Tracey said: ‘When's the appeal?'

Loretta's pudding arrived along with Tracey's
espresso doppio
and she waited a moment before replying. ‘October. Term won't have started so I'll be able to go every day, in fact I was hoping you'd be in London.' Her brow clouded. ‘You're not really going to stay in Washington?'

‘I haven't had time to think.' He looked straight at her. ‘Why, would you miss me?'

Loretta recognised the glint in his eye and sat back in her chair. ‘Of course,' she said lightly, her mind jumping treacherously to Dale Martineau. ‘Who else would I go to concerts with? You know how ignorant I am about classical music'

‘That isn't what I meant.'

‘John–'

‘I've been thinking about yesterday, spending the whole night with you and nothing happened. I mean, we're miles from Riverside Drive, you could come back to my hotel, they've given me a double room.' Guessing what she was about to say, he added: ‘You
know,
I don't mean anything heavy. Just for old times' sake.'

Loretta looked at him coolly, thinking nostalgia was one of the worst reasons she'd ever heard for going to bed with someone. Whatever she had felt for Tracey was too far in the past to be revived now, especially when she'd just had an unexpected reminder of the electrifying effect of sudden sexual attraction. Faking a yawn, she said: ‘It's been a nice evening but I'm tired and I want an early night.'

‘What d'you mean,
nice'?
he said, and promptly changed tack. ‘At least you'd be safe with me. You seem to have spent most of your time in New York fending off sex maniacs.'

‘One obscene caller? You were just saying how many murders and rapes there are in New York, there was a woman on the news who got AIDS when she was
raped
.'

‘OK, forget it.' He grasped the edge of the table and pushed his chair back, glancing down at the floor as though he'd dropped something. Apparently he'd lost his napkin, which he retrieved and smoothed over his knees even though he'd finished eating. He looked up, saw she was still watching him and said gruffly: ‘Sorry.'

Loretta shrugged and picked up her spoon, looking down at the mélange of bananas and chocolate on her plate. It resembled an illustration from an upmarket cookery book, lightly dusted with icing sugar and with a single sliced strawberry reclining in the chocolate sauce.
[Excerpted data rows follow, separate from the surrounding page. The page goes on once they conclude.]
-- ==== Sys2Proof/Laws/Core.lean ====
section
/-!
SUPPORT. Sys2Proof/Laws/Core.lean: the core's shared operations: what running one instruction, completing it, and taking an exception do.
-/
namespace Sys2Proof.Machine
open Sys2Proof

/-- A core that runs, with no interrupt due, no breakpoint and a fetch that delivers a word, runs the instruction. -/
theorem coreRow_run (s : State) (op : LarvaOp) (env : CoreEnv) (hr : s.coreReady = true) (hi : s.interruptDue = false)
    (hb : s.bpHit = false ∨ s.core.passed = true) (hf : ∃ v, s.fetch .ok = .value v) : s.coreRow op env = s.runOp op env := by
  obtain ⟨v, hf⟩ := hf
  have hb' : (s.bpHit && !s.core.passed) = false := by rcases hb with h | h <;> simp [h]
  simp [State.coreRow, State.coreCycle, hr, hi, hb', hf]

/-- What completing an instruction leaves: the pc, the flags of the breakpoint, and the count of instructions. -/
theorem coreTo_core (s : State) (pc : Word) : (s.coreTo pc).core = { s.core with pc := pc, passed := false, held := false } := rfl
theorem quiet_coreTo (s : State) (pc : Word) :
    Quiet (fun k => k = F.KPX_INSTRET_COUNT.key) { s with core := (s.coreTo pc).core } (s.coreTo pc) :=
  quiet_p { s with core := { s.core with pc := pc, passed := false, held := false } } F.KPX_INSTRET_COUNT _
theorem instret_coreTo (s : State) (pc : Word) :
    (s.coreTo pc).g F.KPX_INSTRET_COUNT = (s.g F.KPX_INSTRET_COUNT + 1) % 2 ^ 64 :=
  g_p_same { s with core := { s.core with pc := pc, passed := false, held := false } } F.KPX_INSTRET_COUNT _ (by decide)

theorem setX_eq (s : State) (i : Nat) (v : Word) :
    s.setX i v = { s with core := { s.core with x := if i = 0 then s.core.x else s.core.x.set i v } } := by
  unfold State.setX
  split <;> rfl

/-- What every exception leaves where none is being handled (R515). -/
theorem exception_entry (s : State) (cause : Nat) (pc addr : Word) (word : BitVec 32) (h : s.b F.KPX_STATUS_INTRAP = false)
    (hc : cause < 32) :
    let t := s.exception cause pc addr word
    t.g F.KPX_TRAPPC_PC = pc.toNat ∧ t.g F.KPX_TRAPCAUSE_CAUSE = cause ∧ t.g F.KPX_TRAPADDR_ADDR = addr.toNat ∧
    t.g F.KPX_TRAPWORD_WORD = word.toNat ∧ t.g F.KPX_STATUS_RETPRIV = s.g F.KPX_STATUS_PRIV ∧ t.g F.KPX_STATUS_PRIV = 0 ∧
    t.g F.KPX_STATUS_INTRAP = 1 ∧ t.g F.KPX_STATUS_INTEN = s.g F.KPX_STATUS_INTEN ∧
    t.core = { s.core with pc := BitVec.ofNat 64 (s.g F.KPX_TRAPVEC_ADDR), passed := false, held := false } ∧
    (∀ k, k ≠ F.KPX_TRAPPC_PC.key → k ≠ F.KPX_TRAPCAUSE_CAUSE.key → k ≠ F.KPX_TRAPADDR_ADDR.key → k ≠ F.KPX_TRAPWORD_WORD.key →
      k ≠ F.KPX_STATUS_PRIV.key → t.word k = s.word k) ∧
    t = { s with regs := t.regs, core := t.core } := by
  have hp := pc.isLt
  have ha := addr.isLt
  have hw := word.isLt
  have hpriv := g_lt s F.KPX_STATUS_PRIV
  unfold State.exception
  rw [if_neg (by simp [h])]
  dsimp only
  refine ⟨?_, ?_, ?_, ?_, ?_, ?_, ?_, ?_, rfl, ?_, rfl⟩
  · rw [State.g_core, g_p_ne _ _ (by decide), g_p_ne _ _ (by decide), g_p_ne _ _ (by decide), g_p_ne _ _ (by decide),
      g_p_ne _ _ (by decide), g_p_ne _ _ (by decide), g_p_same _ _ _ (by decide)]
    exact Nat.mod_eq_of_lt hp
  · rw [State.g_core, g_p_ne _ _ (by decide), g_p_ne _ _ (by decide), g_p_ne _ _ (by decide), g_p_ne _ _ (by decide),
      g_p_same _ _ _ (by decide)]
    exact Nat.mod_eq_of_lt (by simp only [F.KPX_TRAPCAUSE_CAUSE]; omega)
  · rw [State.g_core, g_p_ne _ _ (by decide), g_p_ne _ _ (by decide), g_p_ne _ _ (by decide), g_p_ne _ _ (by decide),
      g_p_ne _ _ (by decide), g_p_same _ _ _ (by decide)]
    exact Nat.mod_eq_of_lt ha
  · rw [State.g_core, g_p_ne _ _ (by decide), g_p_ne _ _ (by decide), g_p_ne _ _ (by decide), g_p_same _ _ _ (by decide)]
    exact Nat.mod_eq_of_lt hw
  · rw [State.g_core, g_p_disjoint _ _ (by decide) (by decide), g_p_disjoint _ _ (by decide) (by decide), g_p_same _ _ _ (by decide)]
    exact Nat.mod_eq_of_lt hpriv
  · rw [State.g_core, g_p_disjoint _ _ (by decide) (by decide), g_p_same _ _ _ (by decide)]
    decide
  · rw [State.g_core, g_p_same _ _ _ (by decide)]
    decide
  · rw [State.g_core, g_p_disjoint _ _ (by decide) (by decide), g_p_disjoint _ _ (by decide) (by decide),
      g_p_disjoint _ _ (by decide) (by decide), g_p_ne _ _ (by decide), g_p_ne _ _ (by decide), g_p_ne _ _ (by decide),
      g_p_ne _ _ (by decide)]
  · intro k h1 h2 h3 h4 h5
    have h6 : k ≠ F.KPX_STATUS_INTRAP.key := h5
    have h7 : k ≠ F.KPX_STATUS_RETPRIV.key := h5
    rw [State.word_core, word_p_ne _ h6, word_p_ne _ h5, word_p_ne _ h7, word_p_ne _ h4, word_p_ne _ h2, word_p_ne _ h3, word_p_ne _ h1]

end Sys2Proof.Machine
end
‘Look, we can — er — share a taxi,' Tracey said, obviously feeling bad about his ill-judged remark. ‘I mean, I can get it on expenses, just about.'

Loretta smiled rather wanly.

‘Eat up,' she heard Tracey say, ‘they're going to want the table in ten minutes. I ought to get the bill.'

Loretta slid her spoon across the plate from the edge to the centre, scooping up sauce and bananas, releasing a rich, chocolatey perfume which made her mouth water. She lifted the first spoonful to her lips, lingering over it and allowing the pulpy sweetness to melt on her tongue. It tasted even better than its description on the menu had promised and she began to eat more quickly, hardly aware of John Tracey talking irritably to the waiter, waving his hands and querying something on the bill.
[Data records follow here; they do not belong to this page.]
theorem slice_table (n : Nat) (f : Nat → Byte) (a k : Nat) :
    slice ((List.range n).map f) a k = (List.range k).map (fun i => if a + i < n then f (a + i) else 0) := by
  unfold slice
  apply List.map_congr_left
  intro i _
  by_cases h : a + i < n <;> simp [h, List.getD_eq_getElem?_getD]

theorem cellGet_table (dflt f : Nat → Byte) (a : Nat) : ∀ (n m k : Nat), m ≤ k → k < m + n →
    cellGet dflt ((List.range' m n).map (fun i => (a + i, f i))) (a + k) = f k
  | 0, _, _, _, _ => by omega
  | n + 1, m, k, _, _ => by
    rw [List.range'_succ, List.map_cons, cellGet]
    split
    · rw [show m = k by omega]
    · exact cellGet_table dflt f a n (m + 1) k (by omega) (by omega)

theorem cfg_bytes {s : State} (h : s.mem = cfgMem) : s.bytes 0x20001000 2272 = cfg := by
  unfold State.bytes cfg
  apply List.map_congr_left
  intro i hi
  unfold State.byte
  rw [h, cfgMem, List.range_eq_range']
  exact cellGet_table _ _ _ 2272 0 i (by omega) (by simpa using List.mem_range.1 hi)

theorem cfg_form : configFormOk cfg = true ∧ kindsOk cfg = true := by
  simp only [configFormOk, kindsOk, zeroAt, cfgJob, leAt, cfg, slice_table, List.length_map, List.length_range]
  decide +kernel

theorem cfg_masters (n : Nat) (h : 2176 ≤ n) : ∀ i ∈ List.range 80, cfgMasterAt ((List.range n).map cfgByte) i = 0xff := by
  intro i hi
  have q : ∀ i ∈ List.range 80, (cfgByte (jobEntry i + 16)).toNat = 0xff := by decide +kernel
  have hi' : i < 80 := List.mem_range.1 hi
  have b : jobEntry i + 16 < n := by unfold jobEntry; omega
  simp only [cfgMasterAt, leAt, slice_table]
  simpa [ofLe, b] using q i hi

theorem cfg_cause (s : State) (ok : Bool) : s.configCause cfg ok =
    if !s.slotValid (slotAuthority 1) || !ok then some 3 else if 77 < s.ctr 12 then some 4 else none := by
  have e : leAt cfg 6 1 = 1 ∧ leAt cfg 0x10 8 = 0 ∧ leAt cfg 8 4 = 77 := by
    simp only [leAt, cfg, slice_table]; decide +kernel
  have m : (List.range 80).any (fun i => cfgMasterAt cfg i != 0xff && !s.tenantSlot 1 (cfgMasterAt cfg i) 5) = false := by
    rw [List.any_eq_false]
    intro i hi
    rw [cfg, cfg_masters 2272 (by omega) i hi]
    simp
  simp only [State.configCause, cfg_form.1, cfg_form.2, e.1, e.2.1, e.2.2, m]
  simp

theorem cfg_ready {s : State} (h : s.nvm.config1 = some ((List.range 2176).map cfgByte)) (a : s.slotValid (slotAuthority 1) = true)
    (t : s.slotValid (slotTime 1) = true) : s.incomingReady 1 = true := by
  have e : s.tenantConfig 1 = some ((List.range 2176).map cfgByte) := h
  have g : bitAt (leAt ((List.range 2176).map cfgByte) 0x88 8) 0 = false := by simp only [leAt, slice_table]; decide +kernel
  simp only [State.incomingReady, e, a, t, g, List.all_eq_true, Bool.and_eq_true, Bool.or_eq_true]
  exact ⟨by simp, fun i hi => .inl (.inr (by rw [cfg_masters 2176 (by omega) i hi]; rfl))⟩

/-- The order of a Molt to the contractor. -/
def ord (tgt : Nat) : List Byte :=
  leBytes 4 0x544c4d51 ++ leBytes 2 1 ++ leBytes 1 tgt ++ leBytes 1 0 ++ leBytes 8 base.fuse.serial.toNat ++ leBytes 4 1 ++ List.replicate 140 0

theorem ord_target : ordTarget (ord 1) = 1 := by decide +kernel
theorem cfg_tenant : leAt cfg 6 1 = 1 := by simp only [leAt, cfg, slice_table]; decide +kernel
theorem cfg_length : cfg.length = 2272 := by simp only [cfg, List.length_map, List.length_range]
theorem cfg_cause_at {s : State} (h : s.mem = cfgMem) (ok : Bool) : s.configCause (s.bytes ((0x20001000 : Word).toNat % 2 ^ 32) 2272) ok =
    if !s.slotValid (slotAuthority 1) || !ok then some 3 else if 77 < s.ctr 12 then some 4 else none := by
  rw [show (0x20001000 : Word).toNat % 2 ^ 32 = 0x20001000 from rfl, cfg_bytes h, cfg_cause]
theorem cfg_tenant_at {s : State} (h : s.mem = cfgMem) : leAt (s.bytes ((0x20001000 : Word).toNat % 2 ^ 32) 2272) 6 1 = 1 := by
  rw [show (0x20001000 : Word).toNat % 2 ^ 32 = 0x20001000 from rfl, cfg_bytes h, cfg_tenant]

namespace WitnessCore

def x0 : List Word := (List.range 16).map (fun i => BitVec.ofNat 64 (i * 0x9e3779b97f4a7c15 * i))
def cb (x : State) : State := {x.p F.KPX_TRAPVEC_ADDR 0x3000100 with core := {x.core with x := x0, pc := 0x30000000}}
def cw (a b : Word) : State := {cb base with core := {(cb base).core with x := ((x0.set 2 a).set 3 b)}}
def p0 (x : State) : State := {x with core := {x.core with pc := 0}}
def ar (x : State) : State := {x with icu := {x.icu with pend0 := 2^40, rel0 := 2^40}}

theorem witness_aluResults : ∃ (s : State), CoreAt s :=
  ⟨(cb base), coreAt_of (by decide +kernel)⟩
She was in the small bathroom of Toni's flat, removing her make-up, when Tracey rang. She picked up the phone as soon as she heard his voice on the answering-machine, breaking into his surprised monologue, ‘It's OK, I'm here.'

‘
Christ
, you gave me a fright. I didn't like the look of that taxi driver, you should have let me drop you off first.'

‘It's miles out of your way. Anyway, he never said a word, not even when I told him where to stop. I forgot about your change and by the time I remembered he was driving off. Are you sure you can put it on expenses? I mean, I didn't get a receipt.' Tracey had insisted on giving the driver $20 when he got out at the Gramercy Park Hotel, more than enough to cover the fare.
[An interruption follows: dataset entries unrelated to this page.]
/-! ### The encoder -/

/-- The fields of the first slot of an instruction (rules R98 to R108). -/
def encodeFirst : Instr → Fields
  | .addReg rd rs => ⟨0x0F, rd.num, rs.num, 0, 0⟩
  | .addImm rd imm => ⟨0x07, rd.num, 0, 0, imm⟩
  | .subReg rd rs => ⟨0x1F, rd.num, rs.num, 0, 0⟩
  | .subImm rd imm => ⟨0x17, rd.num, 0, 0, imm⟩
  | .mulReg rd rs => ⟨0x2F, rd.num, rs.num, 0, 0⟩
  | .mulImm rd imm => ⟨0x27, rd.num, 0, 0, imm⟩
  | .divReg rd rs => ⟨0x3F, rd.num, rs.num, 0, 0⟩
  | .divImm rd imm => ⟨0x37, rd.num, 0, 0, imm⟩
  | .modReg rd rs => ⟨0x9F, rd.num, rs.num, 0, 0⟩
  | .modImm rd imm => ⟨0x97, rd.num, 0, 0, imm⟩
  | .andReg rd rs => ⟨0x5F, rd.num, rs.num, 0, 0⟩
  | .andImm rd imm => ⟨0x57, rd.num, 0, 0, imm⟩
  | .orReg rd rs => ⟨0x4F, rd.num, rs.num, 0, 0⟩
  | .orImm rd imm => ⟨0x47, rd.num, 0, 0, imm⟩
  | .xorReg rd rs => ⟨0xAF, rd.num, rs.num, 0, 0⟩
  | .xorImm rd imm => ⟨0xA7, rd.num, 0, 0, imm⟩
  | .lshReg rd rs => ⟨0x6F, rd.num, rs.num, 0, 0⟩
  | .lshImm rd imm => ⟨0x67, rd.num, 0, 0, imm⟩
  | .rshReg rd rs => ⟨0x7F, rd.num, rs.num, 0, 0⟩
  | .rshImm rd imm => ⟨0x77, rd.num, 0, 0, imm⟩
  | .arshReg rd rs => ⟨0xCF, rd.num, rs.num, 0, 0⟩
  | .arshImm rd imm => ⟨0xC7, rd.num, 0, 0, imm⟩
  | .neg rd => ⟨0x87, rd.num, 0, 0, 0⟩
  | .movReg rd rs => ⟨0xBF, rd.num, rs.num, 0, 0⟩
  | .movImm rd imm => ⟨0xB7, rd.num, 0, 0, imm⟩
  | .movs8 rd rs => ⟨0xBF, rd.num, rs.num, 8, 0⟩
  | .movs16 rd rs => ⟨0xBF, rd.num, rs.num, 16, 0⟩
  | .movs32 rd rs => ⟨0xBF, rd.num, rs.num, 32, 0⟩
  | .add32Reg rd rs => ⟨0x0C, rd.num, rs.num, 0, 0⟩
  | .add32Imm rd imm => ⟨0x04, rd.num, 0, 0, imm⟩
  | .sub32Reg rd rs => ⟨0x1C, rd.num, rs.num, 0, 0⟩
  | .sub32Imm rd imm => ⟨0x14, rd.num, 0, 0, imm⟩
  | .mul32Reg rd rs => ⟨0x2C, rd.num, rs.num, 0, 0⟩
  | .mul32Imm rd imm => ⟨0x24, rd.num, 0, 0, imm⟩
  | .div32Reg rd rs => ⟨0x3C, rd.num, rs.num, 0, 0⟩
  | .div32Imm rd imm => ⟨0x34, rd.num, 0, 0, imm⟩
  | .mod32Reg rd rs => ⟨0x9C, rd.num, rs.num, 0, 0⟩
  | .mod32Imm rd imm => ⟨0x94, rd.num, 0, 0, imm⟩
  | .and32Reg rd rs => ⟨0x5C, rd.num, rs.num, 0, 0⟩
  | .and32Imm rd imm => ⟨0x54, rd.num, 0, 0, imm⟩
  | .or32Reg rd rs => ⟨0x4C, rd.num, rs.num, 0, 0⟩
  | .or32Imm rd imm => ⟨0x44, rd.num, 0, 0, imm⟩
  | .xor32Reg rd rs => ⟨0xAC, rd.num, rs.num, 0, 0⟩
  | .xor32Imm rd imm => ⟨0xA4, rd.num, 0, 0, imm⟩
  | .lsh32Reg rd rs => ⟨0x6C, rd.num, rs.num, 0, 0⟩
  | .lsh32Imm rd imm => ⟨0x64, rd.num, 0, 0, imm⟩
  | .rsh32Reg rd rs => ⟨0x7C, rd.num, rs.num, 0, 0⟩
  | .rsh32Imm rd imm => ⟨0x74, rd.num, 0, 0, imm⟩
  | .arsh32Reg rd rs => ⟨0xCC, rd.num, rs.num, 0, 0⟩
  | .arsh32Imm rd imm => ⟨0xC4, rd.num, 0, 0, imm⟩
  | .neg32 rd => ⟨0x84, rd.num, 0, 0, 0⟩
  | .mov32Reg rd rs => ⟨0xBC, rd.num, rs.num, 0, 0⟩
  | .mov32Imm rd imm => ⟨0xB4, rd.num, 0, 0, imm⟩
  | .mov32s8 rd rs => ⟨0xBC, rd.num, rs.num, 8, 0⟩
  | .mov32s16 rd rs => ⟨0xBC, rd.num, rs.num, 16, 0⟩
  | .mov32s32 rd rs => ⟨0xBC, rd.num, rs.num, 32, 0⟩
  | .endle16 rd => ⟨0xD4, rd.num, 0, 0, 0x10⟩
  | .endle32 rd => ⟨0xD4, rd.num, 0, 0, 0x20⟩
  | .endle64 rd => ⟨0xD4, rd.num, 0, 0, 0x40⟩
  | .endbe16 rd => ⟨0xDC, rd.num, 0, 0, 0x10⟩
  | .endbe32 rd => ⟨0xDC, rd.num, 0, 0, 0x20⟩
  | .endbe64 rd => ⟨0xDC, rd.num, 0, 0, 0x40⟩
  | .bswap16 rd => ⟨0xD7, rd.num, 0, 0, 0x10⟩
  | .bswap32 rd => ⟨0xD7, rd.num, 0, 0, 0x20⟩
  | .bswap64 rd => ⟨0xD7, rd.num, 0, 0, 0x40⟩
  | .lddw rd imm => ⟨0x18, rd.num, 0, 0, imm.extractLsb' 0 32⟩
  | .ldabsw imm => ⟨0x20, 0, 0, 0, imm⟩
  | .ldabsh imm => ⟨0x28, 0, 0, 0, imm⟩
  | .ldabsb imm => ⟨0x30, 0, 0, 0, imm⟩
  | .ldindw rs imm => ⟨0x40, 0, rs.num, 0, imm⟩
  | .ldindh rs imm => ⟨0x48, 0, rs.num, 0, imm⟩
  | .ldindb rs imm => ⟨0x50, 0, rs.num, 0, imm⟩
  | .ldxdw rd rs off => ⟨0x79, rd.num, rs.num, off, 0⟩
  | .ldxw rd rs off => ⟨0x61, rd.num, rs.num, off, 0⟩
  | .ldxh rd rs off => ⟨0x69, rd.num, rs.num, off, 0⟩
  | .ldxb rd rs off => ⟨0x71, rd.num, rs.num, off, 0⟩
  | .ldxsdw rd rs off => ⟨0x99, rd.num, rs.num, off, 0⟩
  | .ldxsw rd rs off => ⟨0x81, rd.num, rs.num, off, 0⟩
  | .ldxsh rd rs off => ⟨0x89, rd.num, rs.num, off, 0⟩
  | .ldxsb rd rs off => ⟨0x91, rd.num, rs.num, off, 0⟩
  | .stxdw rd rs off => ⟨0x7B, rd.num, rs.num, off, 0⟩
  | .stxw rd rs off => ⟨0x63, rd.num, rs.num, off, 0⟩
  | .stxh rd rs off => ⟨0x6B, rd.num, rs.num, off, 0⟩
  | .stxb rd rs off => ⟨0x73, rd.num, rs.num, off, 0⟩
  | .stdw rd off imm => ⟨0x7A, rd.num, 0, off, imm⟩
  | .stw rd off imm => ⟨0x62, rd.num, 0, off, imm⟩
  | .sth rd off imm => ⟨0x6A, rd.num, 0, off, imm⟩
  | .stb rd off imm => ⟨0x72, rd.num, 0, off, imm⟩
  | .ja disp => ⟨0x05, 0, 0, disp, 0⟩
  | .jal disp => ⟨0x06, 0, 0, 0, disp⟩
  | .jeqReg rd rs disp => ⟨0x1D, rd.num, rs.num, disp, 0⟩
  | .jeqImm rd imm disp => ⟨0x15, rd.num, 0, disp, imm⟩
  | .jgtReg rd rs disp => ⟨0x2D, rd.num, rs.num, disp, 0⟩
  | .jgtImm rd imm disp => ⟨0x25, rd.num, 0, disp, imm⟩
  | .jgeReg rd rs disp => ⟨0x3D, rd.num, rs.num, disp, 0⟩
  | .jgeImm rd imm disp => ⟨0x35, rd.num, 0, disp, imm⟩
  | .jltReg rd rs disp => ⟨0xAD, rd.num, rs.num, disp, 0⟩
  | .jltImm rd imm disp => ⟨0xA5, rd.num, 0, disp, imm⟩
  | .jleReg rd rs disp => ⟨0xBD, rd.num, rs.num, disp, 0⟩
  | .jleImm rd imm disp => ⟨0xB5, rd.num, 0, disp, imm⟩
  | .jsetReg rd rs disp => ⟨0x4D, rd.num, rs.num, disp, 0⟩
  | .jsetImm rd imm disp => ⟨0x45, rd.num, 0, disp, imm⟩
  | .jneReg rd rs disp => ⟨0x5D, rd.num, rs.num, disp, 0⟩
  | .jneImm rd imm disp => ⟨0x55, rd.num, 0, disp, imm⟩
  | .jsgtReg rd rs disp => ⟨0x6D, rd.num, rs.num, disp, 0⟩
  | .jsgtImm rd imm disp => ⟨0x65, rd.num, 0, disp, imm⟩
  | .jsgeReg rd rs disp => ⟨0x7D, rd.num, rs.num, disp, 0⟩
  | .jsgeImm rd imm disp => ⟨0x75, rd.num, 0, disp, imm⟩
  | .jsltReg rd rs disp => ⟨0xCD, rd.num, rs.num, disp, 0⟩
  | .jsltImm rd imm disp => ⟨0xC5, rd.num, 0, disp, imm⟩
  | .jsleReg rd rs disp => ⟨0xDD, rd.num, rs.num, disp, 0⟩
  | .jsleImm rd imm disp => ⟨0xD5, rd.num, 0, disp, imm⟩
  | .callLocal disp => ⟨0x85, 0, 1, 0, disp⟩
  | .callHelper id => ⟨0x85, 0, 0, 0, id⟩
  | .exit => ⟨0x95, 0, 0, 0, 0⟩
  | .jeq32Reg rd rs disp => ⟨0x1E, rd.num, rs.num, disp, 0⟩
  | .jeq32Imm rd imm disp => ⟨0x16, rd.num, 0, disp, imm⟩
  | .jgt32Reg rd rs disp => ⟨0x2E, rd.num, rs.num, disp, 0⟩
  | .jgt32Imm rd imm disp => ⟨0x26, rd.num, 0, disp, imm⟩
  | .jge32Reg rd rs disp => ⟨0x3E, rd.num, rs.num, disp, 0⟩
  | .jge32Imm rd imm disp => ⟨0x36, rd.num, 0, disp, imm⟩
  | .jlt32Reg rd rs disp => ⟨0xAE, rd.num, rs.num, disp, 0⟩
  | .jlt32Imm rd imm disp => ⟨0xA6, rd.num, 0, disp, imm⟩
  | .jle32Reg rd rs disp => ⟨0xBE, rd.num, rs.num, disp, 0⟩
  | .jle32Imm rd imm disp => ⟨0xB6, rd.num, 0, disp, imm⟩
  | .jset32Reg rd rs disp => ⟨0x4E, rd.num, rs.num, disp, 0⟩
  | .jset32Imm rd imm disp => ⟨0x46, rd.num, 0, disp, imm⟩
  | .jne32Reg rd rs disp => ⟨0x5E, rd.num, rs.num, disp, 0⟩
  | .jne32Imm rd imm disp => ⟨0x56, rd.num, 0, disp, imm⟩
  | .jsgt32Reg rd rs disp => ⟨0x6E, rd.num, rs.num, disp, 0⟩
  | .jsgt32Imm rd imm disp => ⟨0x66, rd.num, 0, disp, imm⟩
  | .jsge32Reg rd rs disp => ⟨0x7E, rd.num, rs.num, disp, 0⟩
  | .jsge32Imm rd imm disp => ⟨0x76, rd.num, 0, disp, imm⟩
  | .jslt32Reg rd rs disp => ⟨0xCE, rd.num, rs.num, disp, 0⟩
  | .jslt32Imm rd imm disp => ⟨0xC6, rd.num, 0, disp, imm⟩
  | .jsle32Reg rd rs disp => ⟨0xDE, rd.num, rs.num, disp, 0⟩
  | .jsle32Imm rd imm disp => ⟨0xD6, rd.num, 0, disp, imm⟩
  | .acmp rd rs off => ⟨0xDB, rd.num, rs.num, off, 0xF1⟩
  | .axchg rd rs off => ⟨0xDB, rd.num, rs.num, off, 0xE1⟩
  | .aadd rd rs off => ⟨0xDB, rd.num, rs.num, off, 0⟩
  | .aor rd rs off => ⟨0xDB, rd.num, rs.num, off, 0x40⟩
  | .aand rd rs off => ⟨0xDB, rd.num, rs.num, off, 0x50⟩
  | .axor rd rs off => ⟨0xDB, rd.num, rs.num, off, 0xA0⟩
  | .afadd rd rs off => ⟨0xDB, rd.num, rs.num, off, 0x01⟩
  | .afor rd rs off => ⟨0xDB, rd.num, rs.num, off, 0x41⟩
  | .afand rd rs off => ⟨0xDB, rd.num, rs.num, off, 0x51⟩
  | .afxor rd rs off => ⟨0xDB, rd.num, rs.num, off, 0xA1⟩
  | .acmp32 rd rs off => ⟨0xC3, rd.num, rs.num, off, 0xF1⟩
  | .axchg32 rd rs off => ⟨0xC3, rd.num, rs.num, off, 0xE1⟩
  | .aadd32 rd rs off => ⟨0xC3, rd.num, rs.num, off, 0⟩
  | .aor32 rd rs off => ⟨0xC3, rd.num, rs.num, off, 0x40⟩
  | .aand32 rd rs off => ⟨0xC3, rd.num, rs.num, off, 0x50⟩
  | .axor32 rd rs off => ⟨0xC3, rd.num, rs.num, off, 0xA0⟩
  | .afadd32 rd rs off => ⟨0xC3, rd.num, rs.num, off, 0x01⟩
  | .afor32 rd rs off => ⟨0xC3, rd.num, rs.num, off, 0x41⟩
  | .afand32 rd rs off => ⟨0xC3, rd.num, rs.num, off, 0x51⟩
  | .afxor32 rd rs off => ⟨0xC3, rd.num, rs.num, off, 0xA1⟩

/-- The fields of the second slot, which only `lddw` has (rule R96). -/
def encodeSecond : Instr → Option Fields
  | .lddw _ imm => some ⟨0, 0, 0, 0, imm.extractLsb' 32 32⟩
  | _ => none

/-- The slots of an instruction, as fields: one, or two for `lddw` (rule R96). -/
def encode (i : Instr) : List Fields := encodeFirst i :: (encodeSecond i).toList

/-- The slots of an instruction as bytes of the program text, in the byte order of the machine (rules R91, R92). -/
def encodeSlots (e : Endian) (i : Instr) : List Slot := (encode i).map fun f => f.slot e

/-! ### Words as the opcode table numbers their bits -/

/-- The two slots an instruction can take, from a number whose low `nbits` bits are the instruction's words W (rule R93)
one after another: every bit above is zero. -/
def slotsOfTableWord (e : Endian) (nbits w : Nat) : List Slot :=
  [(Fields.ofWord (BitVec.ofNat 64 (w % 2 ^ nbits))).slot e,
   (Fields.ofWord (BitVec.ofNat 64 (w % 2 ^ nbits / 2 ^ 64))).slot e]

/-- The instruction the decoder reads from a word numbered as spec/opcode_table.json numbers it, stored in the default
byte order on a machine of the default version (rule R7). -/
def decodeTableWord (nbits w : Nat) : Option Instr :=
  match decodeSlots 4 .little (slotsOfTableWord .little nbits w) with
  | .ok i => some i
  | .error _ => none

end Sys2Proof
end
He said vaguely: ‘Don't worry about it. Why didn't you answer the phone?'

Loretta exhaled noisily. ‘He left another message while I was out, Donelly, Michael, whatever his name is. I thought it might be him.' She lifted her hand to her face, wiping away a smear of cleansing lotion below her left eye.

Tracey began to talk fast, exuding a febrile excitement as though he was in pursuit of a hot story. ‘I know it's late, I nearly didn't ring you but I thought you'd want to know, I mean, is this bloke
sick
or what?' Belatedly realising what Loretta had said, he stopped and added: ‘You say he's phoned again? While you were out?'

‘Yes, and there were a couple of hang-ups — you know, when someone doesn't put the phone down straight after the tone. What is it? What have you found out?'

Tracey hesitated. ‘That number,' he said, prolonging the suspense, ‘the one you gave me in the restaurant?'

‘
Yes
. What about it?' She glanced at her wrist, forgetting she'd taken her watch off in the bathroom. He had worked fast, it could only be half an hour, forty minutes at the most, since she'd dropped him off at his hotel.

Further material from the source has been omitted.